• What to work on
Below are records. Count every line containing the word "violated" and give the number alone.

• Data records
*** Begin section ***

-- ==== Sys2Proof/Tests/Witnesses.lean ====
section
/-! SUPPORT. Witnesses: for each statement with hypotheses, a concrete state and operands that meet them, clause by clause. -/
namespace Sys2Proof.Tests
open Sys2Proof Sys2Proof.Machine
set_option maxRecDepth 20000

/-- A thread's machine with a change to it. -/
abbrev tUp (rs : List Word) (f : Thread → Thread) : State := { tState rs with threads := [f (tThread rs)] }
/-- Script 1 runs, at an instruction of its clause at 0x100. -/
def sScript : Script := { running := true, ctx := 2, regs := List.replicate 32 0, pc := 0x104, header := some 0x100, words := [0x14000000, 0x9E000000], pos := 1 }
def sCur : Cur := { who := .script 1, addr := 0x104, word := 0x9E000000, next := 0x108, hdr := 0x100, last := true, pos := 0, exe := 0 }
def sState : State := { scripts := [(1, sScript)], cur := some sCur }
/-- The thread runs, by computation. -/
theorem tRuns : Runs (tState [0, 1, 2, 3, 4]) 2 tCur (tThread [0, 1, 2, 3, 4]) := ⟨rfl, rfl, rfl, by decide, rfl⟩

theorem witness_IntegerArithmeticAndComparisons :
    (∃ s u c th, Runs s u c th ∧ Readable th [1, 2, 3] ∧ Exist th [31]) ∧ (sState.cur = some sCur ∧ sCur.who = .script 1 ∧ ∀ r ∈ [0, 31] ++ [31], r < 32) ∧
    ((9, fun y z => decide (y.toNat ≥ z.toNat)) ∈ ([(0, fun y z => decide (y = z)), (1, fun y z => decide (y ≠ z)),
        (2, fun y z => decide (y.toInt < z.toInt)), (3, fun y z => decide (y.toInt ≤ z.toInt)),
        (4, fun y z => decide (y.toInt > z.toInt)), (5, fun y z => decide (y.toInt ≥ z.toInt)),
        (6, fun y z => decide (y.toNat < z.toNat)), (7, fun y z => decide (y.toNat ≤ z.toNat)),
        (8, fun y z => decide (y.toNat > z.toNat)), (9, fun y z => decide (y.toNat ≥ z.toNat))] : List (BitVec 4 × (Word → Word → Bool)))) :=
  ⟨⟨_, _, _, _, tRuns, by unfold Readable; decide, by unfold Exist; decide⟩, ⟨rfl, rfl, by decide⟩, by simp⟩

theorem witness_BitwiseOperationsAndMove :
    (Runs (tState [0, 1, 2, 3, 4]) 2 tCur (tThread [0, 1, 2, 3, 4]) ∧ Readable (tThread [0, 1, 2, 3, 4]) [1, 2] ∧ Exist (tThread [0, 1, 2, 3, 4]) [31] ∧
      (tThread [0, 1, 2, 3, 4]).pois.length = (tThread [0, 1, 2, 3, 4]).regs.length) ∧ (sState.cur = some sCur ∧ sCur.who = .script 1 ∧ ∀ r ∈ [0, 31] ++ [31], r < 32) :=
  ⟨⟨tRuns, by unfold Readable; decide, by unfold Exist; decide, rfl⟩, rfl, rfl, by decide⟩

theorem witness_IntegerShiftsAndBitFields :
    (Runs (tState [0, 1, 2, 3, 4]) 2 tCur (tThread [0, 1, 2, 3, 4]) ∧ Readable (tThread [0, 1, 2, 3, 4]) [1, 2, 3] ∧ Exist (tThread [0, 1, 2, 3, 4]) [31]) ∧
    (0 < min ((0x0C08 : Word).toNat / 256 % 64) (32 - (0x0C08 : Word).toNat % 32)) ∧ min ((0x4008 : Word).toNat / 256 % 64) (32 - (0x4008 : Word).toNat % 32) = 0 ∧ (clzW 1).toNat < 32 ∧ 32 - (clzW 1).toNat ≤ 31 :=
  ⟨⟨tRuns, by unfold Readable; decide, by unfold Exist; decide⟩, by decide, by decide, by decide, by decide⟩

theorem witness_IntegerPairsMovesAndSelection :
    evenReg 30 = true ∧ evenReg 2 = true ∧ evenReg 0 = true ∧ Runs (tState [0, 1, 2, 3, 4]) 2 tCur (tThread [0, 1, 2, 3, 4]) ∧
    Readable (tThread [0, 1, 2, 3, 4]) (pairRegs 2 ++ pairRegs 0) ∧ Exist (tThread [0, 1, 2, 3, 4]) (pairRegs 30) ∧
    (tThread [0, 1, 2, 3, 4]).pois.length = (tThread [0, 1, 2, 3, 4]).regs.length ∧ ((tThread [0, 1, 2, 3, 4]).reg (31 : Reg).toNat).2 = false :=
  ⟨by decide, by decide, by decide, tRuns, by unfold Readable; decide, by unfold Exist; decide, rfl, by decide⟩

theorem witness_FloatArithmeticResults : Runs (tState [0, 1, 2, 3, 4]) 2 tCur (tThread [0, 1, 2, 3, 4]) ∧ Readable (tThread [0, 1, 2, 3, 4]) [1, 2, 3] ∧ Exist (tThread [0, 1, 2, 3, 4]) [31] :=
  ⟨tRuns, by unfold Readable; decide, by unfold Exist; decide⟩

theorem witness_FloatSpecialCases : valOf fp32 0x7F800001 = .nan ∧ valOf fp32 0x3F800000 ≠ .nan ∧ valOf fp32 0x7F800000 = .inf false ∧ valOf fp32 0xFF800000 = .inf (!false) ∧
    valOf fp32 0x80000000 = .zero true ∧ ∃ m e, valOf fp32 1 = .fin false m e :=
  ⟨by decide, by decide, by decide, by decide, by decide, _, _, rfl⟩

*** End section ***
*** Begin section ***

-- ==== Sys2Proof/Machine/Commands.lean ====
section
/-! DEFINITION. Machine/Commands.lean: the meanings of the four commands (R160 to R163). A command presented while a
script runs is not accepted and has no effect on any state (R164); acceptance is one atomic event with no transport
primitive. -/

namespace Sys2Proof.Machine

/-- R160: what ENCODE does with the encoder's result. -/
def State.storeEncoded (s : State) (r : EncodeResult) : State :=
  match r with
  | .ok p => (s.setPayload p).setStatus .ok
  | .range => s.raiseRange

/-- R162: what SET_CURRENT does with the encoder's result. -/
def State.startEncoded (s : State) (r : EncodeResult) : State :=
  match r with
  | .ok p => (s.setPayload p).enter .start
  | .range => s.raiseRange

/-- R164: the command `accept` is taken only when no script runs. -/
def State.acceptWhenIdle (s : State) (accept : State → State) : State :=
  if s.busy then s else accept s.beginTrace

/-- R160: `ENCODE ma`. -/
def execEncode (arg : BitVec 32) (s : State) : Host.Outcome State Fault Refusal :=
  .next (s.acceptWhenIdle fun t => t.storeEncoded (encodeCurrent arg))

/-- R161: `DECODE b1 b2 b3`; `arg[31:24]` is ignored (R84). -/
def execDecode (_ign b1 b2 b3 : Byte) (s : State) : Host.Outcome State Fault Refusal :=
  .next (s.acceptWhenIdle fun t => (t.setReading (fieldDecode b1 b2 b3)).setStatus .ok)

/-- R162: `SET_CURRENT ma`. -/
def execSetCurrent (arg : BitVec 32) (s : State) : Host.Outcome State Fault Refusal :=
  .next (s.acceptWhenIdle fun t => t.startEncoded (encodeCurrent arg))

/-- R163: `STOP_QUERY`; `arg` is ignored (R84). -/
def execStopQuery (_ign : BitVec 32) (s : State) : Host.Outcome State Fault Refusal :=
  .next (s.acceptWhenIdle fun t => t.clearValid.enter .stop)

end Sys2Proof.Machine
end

*** End section ***
*** Begin section ***

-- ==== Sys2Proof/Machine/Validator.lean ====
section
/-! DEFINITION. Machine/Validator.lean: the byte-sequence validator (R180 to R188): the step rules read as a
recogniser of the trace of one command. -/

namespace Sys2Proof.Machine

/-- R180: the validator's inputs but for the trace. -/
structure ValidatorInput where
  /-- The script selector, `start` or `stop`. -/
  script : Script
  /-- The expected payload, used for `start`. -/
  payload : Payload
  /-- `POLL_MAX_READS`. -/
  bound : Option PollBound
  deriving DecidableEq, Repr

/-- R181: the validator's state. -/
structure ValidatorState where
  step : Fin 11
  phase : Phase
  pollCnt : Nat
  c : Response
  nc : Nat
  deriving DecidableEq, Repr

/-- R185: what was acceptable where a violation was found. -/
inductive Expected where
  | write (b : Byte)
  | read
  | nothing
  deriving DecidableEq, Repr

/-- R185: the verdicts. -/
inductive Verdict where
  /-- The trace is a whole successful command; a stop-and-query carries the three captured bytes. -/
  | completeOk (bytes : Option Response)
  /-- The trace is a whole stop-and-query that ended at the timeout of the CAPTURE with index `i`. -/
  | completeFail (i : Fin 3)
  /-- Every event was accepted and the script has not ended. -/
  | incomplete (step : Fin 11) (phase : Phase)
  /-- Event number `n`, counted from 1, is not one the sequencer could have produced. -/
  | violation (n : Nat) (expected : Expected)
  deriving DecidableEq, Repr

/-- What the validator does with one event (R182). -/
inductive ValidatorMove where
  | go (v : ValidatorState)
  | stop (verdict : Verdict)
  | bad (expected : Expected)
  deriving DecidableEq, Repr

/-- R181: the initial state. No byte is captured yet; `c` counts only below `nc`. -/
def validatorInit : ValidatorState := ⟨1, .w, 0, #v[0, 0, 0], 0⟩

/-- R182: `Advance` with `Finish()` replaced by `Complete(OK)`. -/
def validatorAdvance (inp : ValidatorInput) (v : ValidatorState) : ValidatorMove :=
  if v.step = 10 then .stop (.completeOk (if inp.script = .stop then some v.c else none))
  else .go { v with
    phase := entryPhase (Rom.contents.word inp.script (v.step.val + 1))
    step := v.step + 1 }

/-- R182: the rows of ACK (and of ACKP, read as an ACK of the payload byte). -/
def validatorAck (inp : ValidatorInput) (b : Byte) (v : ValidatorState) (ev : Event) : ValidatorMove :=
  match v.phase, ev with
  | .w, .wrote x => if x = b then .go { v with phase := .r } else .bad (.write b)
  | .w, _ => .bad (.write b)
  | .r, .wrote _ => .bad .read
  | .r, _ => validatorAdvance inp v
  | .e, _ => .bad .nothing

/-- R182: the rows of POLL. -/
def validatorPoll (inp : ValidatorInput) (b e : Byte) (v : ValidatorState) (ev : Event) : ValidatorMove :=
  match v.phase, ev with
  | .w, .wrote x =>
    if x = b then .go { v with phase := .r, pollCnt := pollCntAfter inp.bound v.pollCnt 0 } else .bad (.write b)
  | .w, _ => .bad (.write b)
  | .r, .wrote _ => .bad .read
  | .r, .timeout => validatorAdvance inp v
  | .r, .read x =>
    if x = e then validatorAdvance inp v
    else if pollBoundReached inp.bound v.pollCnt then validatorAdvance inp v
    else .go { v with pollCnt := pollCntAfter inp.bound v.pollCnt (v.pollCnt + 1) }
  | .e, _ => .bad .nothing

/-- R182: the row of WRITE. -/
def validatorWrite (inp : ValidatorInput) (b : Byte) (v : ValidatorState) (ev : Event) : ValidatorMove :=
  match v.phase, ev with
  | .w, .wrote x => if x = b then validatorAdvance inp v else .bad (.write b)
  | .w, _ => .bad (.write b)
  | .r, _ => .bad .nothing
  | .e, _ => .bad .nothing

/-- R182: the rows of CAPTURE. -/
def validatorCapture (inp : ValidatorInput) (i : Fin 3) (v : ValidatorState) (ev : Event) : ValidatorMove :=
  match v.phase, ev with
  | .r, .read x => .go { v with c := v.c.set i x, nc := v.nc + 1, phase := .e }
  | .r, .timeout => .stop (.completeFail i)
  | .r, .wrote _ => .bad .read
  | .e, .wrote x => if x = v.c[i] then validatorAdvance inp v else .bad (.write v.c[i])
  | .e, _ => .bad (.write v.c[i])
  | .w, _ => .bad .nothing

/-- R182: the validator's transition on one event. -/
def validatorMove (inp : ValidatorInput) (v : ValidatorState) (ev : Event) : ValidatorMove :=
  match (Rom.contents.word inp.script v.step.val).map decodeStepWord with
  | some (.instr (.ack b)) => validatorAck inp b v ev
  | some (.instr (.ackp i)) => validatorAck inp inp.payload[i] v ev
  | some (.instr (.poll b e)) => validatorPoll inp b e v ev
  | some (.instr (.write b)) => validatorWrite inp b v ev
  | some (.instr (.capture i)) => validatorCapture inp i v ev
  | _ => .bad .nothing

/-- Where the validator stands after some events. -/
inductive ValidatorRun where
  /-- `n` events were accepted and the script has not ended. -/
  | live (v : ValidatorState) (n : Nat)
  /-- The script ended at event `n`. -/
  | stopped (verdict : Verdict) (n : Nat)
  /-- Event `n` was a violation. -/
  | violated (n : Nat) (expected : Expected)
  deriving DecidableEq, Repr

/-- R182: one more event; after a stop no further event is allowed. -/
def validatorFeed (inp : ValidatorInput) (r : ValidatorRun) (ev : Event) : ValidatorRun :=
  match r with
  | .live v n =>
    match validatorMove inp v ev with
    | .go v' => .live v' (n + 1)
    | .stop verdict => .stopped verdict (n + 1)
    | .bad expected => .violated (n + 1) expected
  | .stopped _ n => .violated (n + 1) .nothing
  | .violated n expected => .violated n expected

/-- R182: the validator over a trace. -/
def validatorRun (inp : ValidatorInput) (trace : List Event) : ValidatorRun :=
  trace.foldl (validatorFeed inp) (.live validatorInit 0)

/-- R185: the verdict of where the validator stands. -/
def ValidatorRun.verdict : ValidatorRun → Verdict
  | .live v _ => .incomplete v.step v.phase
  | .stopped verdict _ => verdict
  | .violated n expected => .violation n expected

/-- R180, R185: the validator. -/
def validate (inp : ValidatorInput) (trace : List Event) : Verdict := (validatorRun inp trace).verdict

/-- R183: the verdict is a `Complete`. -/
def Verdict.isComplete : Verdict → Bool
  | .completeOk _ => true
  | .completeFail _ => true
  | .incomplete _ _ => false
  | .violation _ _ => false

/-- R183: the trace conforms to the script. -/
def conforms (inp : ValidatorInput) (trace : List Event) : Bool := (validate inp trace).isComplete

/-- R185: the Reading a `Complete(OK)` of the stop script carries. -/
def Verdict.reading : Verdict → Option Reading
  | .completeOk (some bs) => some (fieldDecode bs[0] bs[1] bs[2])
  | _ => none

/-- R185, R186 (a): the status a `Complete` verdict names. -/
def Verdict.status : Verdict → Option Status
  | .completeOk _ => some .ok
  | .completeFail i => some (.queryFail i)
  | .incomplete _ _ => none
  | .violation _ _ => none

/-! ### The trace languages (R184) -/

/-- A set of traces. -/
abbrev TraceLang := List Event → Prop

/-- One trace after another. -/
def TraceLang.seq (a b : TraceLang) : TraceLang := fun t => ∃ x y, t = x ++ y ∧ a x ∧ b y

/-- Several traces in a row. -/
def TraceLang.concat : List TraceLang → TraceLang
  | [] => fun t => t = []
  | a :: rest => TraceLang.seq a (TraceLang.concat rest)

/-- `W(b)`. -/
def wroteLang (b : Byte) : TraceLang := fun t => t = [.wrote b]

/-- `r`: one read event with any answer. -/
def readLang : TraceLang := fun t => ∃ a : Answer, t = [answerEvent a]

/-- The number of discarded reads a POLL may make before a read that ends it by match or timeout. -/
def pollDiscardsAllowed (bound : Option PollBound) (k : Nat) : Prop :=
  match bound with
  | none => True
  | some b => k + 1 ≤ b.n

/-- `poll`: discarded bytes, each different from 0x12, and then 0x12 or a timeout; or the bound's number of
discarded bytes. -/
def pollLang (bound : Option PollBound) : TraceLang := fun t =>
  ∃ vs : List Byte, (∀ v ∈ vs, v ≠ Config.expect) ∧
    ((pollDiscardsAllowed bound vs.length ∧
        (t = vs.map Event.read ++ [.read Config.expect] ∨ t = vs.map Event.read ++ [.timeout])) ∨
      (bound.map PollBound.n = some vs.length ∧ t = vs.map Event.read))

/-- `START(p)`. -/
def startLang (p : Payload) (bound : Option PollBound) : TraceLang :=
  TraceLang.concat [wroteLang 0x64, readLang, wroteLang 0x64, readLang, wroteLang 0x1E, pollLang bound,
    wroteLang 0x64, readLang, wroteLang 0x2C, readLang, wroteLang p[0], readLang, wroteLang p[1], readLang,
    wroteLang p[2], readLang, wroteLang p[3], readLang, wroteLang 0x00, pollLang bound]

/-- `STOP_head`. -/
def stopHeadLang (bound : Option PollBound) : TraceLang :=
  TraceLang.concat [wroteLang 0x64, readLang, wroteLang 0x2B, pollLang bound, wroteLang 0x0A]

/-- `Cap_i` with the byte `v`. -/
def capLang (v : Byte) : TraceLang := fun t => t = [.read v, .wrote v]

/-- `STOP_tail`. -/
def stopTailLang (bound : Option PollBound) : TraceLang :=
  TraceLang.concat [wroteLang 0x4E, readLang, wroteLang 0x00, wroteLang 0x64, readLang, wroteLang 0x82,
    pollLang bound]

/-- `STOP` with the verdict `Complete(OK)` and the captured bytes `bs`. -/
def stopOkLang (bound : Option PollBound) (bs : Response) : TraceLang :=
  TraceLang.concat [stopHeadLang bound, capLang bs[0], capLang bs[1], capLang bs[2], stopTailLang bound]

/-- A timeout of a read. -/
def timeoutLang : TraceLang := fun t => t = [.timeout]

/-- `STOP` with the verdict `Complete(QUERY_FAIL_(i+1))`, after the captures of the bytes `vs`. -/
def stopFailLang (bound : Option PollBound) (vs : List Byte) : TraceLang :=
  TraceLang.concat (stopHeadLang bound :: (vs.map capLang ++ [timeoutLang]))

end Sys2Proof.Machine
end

*** End section ***

• Output
5